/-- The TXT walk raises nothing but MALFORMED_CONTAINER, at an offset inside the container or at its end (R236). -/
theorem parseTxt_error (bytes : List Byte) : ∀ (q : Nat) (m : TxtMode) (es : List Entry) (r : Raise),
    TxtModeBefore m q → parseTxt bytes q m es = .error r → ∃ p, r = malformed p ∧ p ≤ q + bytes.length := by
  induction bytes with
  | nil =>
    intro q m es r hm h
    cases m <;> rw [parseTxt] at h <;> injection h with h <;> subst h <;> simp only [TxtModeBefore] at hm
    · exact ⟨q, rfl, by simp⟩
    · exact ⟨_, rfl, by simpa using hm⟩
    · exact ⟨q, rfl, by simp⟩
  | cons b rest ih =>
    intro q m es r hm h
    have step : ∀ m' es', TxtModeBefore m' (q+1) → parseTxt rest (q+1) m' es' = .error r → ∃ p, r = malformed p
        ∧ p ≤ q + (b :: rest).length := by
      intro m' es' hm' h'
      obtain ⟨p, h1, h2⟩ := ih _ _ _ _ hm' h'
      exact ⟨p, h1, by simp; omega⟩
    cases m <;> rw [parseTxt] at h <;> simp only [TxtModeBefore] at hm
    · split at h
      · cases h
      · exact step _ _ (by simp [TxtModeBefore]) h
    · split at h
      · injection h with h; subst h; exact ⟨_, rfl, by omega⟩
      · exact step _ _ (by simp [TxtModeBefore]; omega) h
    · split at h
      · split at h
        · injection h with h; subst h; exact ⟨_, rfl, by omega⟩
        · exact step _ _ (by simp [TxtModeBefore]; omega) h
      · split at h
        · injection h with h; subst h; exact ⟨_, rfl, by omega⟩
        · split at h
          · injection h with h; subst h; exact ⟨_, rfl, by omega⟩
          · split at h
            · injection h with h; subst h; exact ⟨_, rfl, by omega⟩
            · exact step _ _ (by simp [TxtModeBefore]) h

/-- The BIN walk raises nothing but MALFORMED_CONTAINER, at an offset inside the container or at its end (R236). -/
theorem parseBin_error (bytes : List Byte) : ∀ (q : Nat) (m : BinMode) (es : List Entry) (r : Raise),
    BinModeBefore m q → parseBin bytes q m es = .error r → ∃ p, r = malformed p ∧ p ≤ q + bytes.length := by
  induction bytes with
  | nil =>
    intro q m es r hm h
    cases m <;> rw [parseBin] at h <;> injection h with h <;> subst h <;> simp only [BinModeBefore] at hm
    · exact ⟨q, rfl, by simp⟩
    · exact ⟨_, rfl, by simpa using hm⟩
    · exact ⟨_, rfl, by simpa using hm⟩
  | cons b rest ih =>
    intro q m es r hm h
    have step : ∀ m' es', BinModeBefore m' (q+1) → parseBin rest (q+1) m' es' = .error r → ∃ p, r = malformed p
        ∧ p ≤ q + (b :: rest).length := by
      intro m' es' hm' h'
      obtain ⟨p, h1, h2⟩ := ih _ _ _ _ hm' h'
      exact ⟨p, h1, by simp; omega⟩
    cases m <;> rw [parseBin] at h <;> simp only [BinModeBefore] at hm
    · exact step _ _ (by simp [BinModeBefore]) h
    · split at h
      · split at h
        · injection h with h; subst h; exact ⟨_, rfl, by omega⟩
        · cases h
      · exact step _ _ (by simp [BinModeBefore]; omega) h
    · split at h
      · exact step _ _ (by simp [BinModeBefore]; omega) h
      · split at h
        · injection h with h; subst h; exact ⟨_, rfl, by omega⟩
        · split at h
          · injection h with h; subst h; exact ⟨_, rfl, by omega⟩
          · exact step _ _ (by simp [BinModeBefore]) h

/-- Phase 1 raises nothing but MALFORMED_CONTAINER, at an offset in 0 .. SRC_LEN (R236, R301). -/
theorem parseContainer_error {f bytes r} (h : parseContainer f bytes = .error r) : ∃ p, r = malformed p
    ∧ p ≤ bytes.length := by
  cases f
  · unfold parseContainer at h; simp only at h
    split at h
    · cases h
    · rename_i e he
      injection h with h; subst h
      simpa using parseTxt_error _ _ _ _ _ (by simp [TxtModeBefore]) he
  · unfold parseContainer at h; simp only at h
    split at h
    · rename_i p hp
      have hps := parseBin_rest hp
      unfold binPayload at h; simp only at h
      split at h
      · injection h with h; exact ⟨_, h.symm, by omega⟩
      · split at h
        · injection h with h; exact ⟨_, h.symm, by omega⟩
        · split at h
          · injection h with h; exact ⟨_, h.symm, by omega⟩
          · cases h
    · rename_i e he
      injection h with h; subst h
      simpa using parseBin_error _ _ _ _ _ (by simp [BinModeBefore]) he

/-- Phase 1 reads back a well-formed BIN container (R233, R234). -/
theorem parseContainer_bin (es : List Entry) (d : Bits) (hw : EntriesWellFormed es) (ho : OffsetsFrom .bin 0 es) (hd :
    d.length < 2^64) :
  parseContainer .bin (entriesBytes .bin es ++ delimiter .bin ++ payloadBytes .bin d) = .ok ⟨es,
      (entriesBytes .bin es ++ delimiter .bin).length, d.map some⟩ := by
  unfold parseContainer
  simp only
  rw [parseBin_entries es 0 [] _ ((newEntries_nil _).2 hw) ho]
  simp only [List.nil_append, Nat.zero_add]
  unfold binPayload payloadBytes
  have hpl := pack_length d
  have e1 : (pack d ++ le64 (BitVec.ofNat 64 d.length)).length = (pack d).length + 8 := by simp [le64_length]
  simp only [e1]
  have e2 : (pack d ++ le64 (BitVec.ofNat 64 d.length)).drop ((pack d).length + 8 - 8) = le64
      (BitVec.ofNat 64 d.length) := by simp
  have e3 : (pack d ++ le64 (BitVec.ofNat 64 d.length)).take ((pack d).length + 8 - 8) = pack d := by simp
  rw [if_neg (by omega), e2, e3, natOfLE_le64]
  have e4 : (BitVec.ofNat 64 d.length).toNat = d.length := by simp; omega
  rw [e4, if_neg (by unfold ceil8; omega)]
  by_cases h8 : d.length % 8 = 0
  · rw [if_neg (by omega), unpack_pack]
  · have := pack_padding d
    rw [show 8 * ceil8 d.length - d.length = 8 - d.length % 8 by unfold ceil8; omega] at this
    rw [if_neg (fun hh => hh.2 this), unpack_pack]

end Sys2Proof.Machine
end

*Instructions to follow*.
Scan the data above, find each line with "unfold", and copy it.

*Answer for the task*.
  · unfold parseContainer at h; simp only at h
  · unfold parseContainer at h; simp only at h
      unfold binPayload at h; simp only at h
  unfold parseContainer
  unfold binPayload payloadBytes
  rw [e4, if_neg (by unfold ceil8; omega)]
    rw [show 8 * ceil8 d.length - d.length = 8 - d.length % 8 by unfold ceil8; omega] at this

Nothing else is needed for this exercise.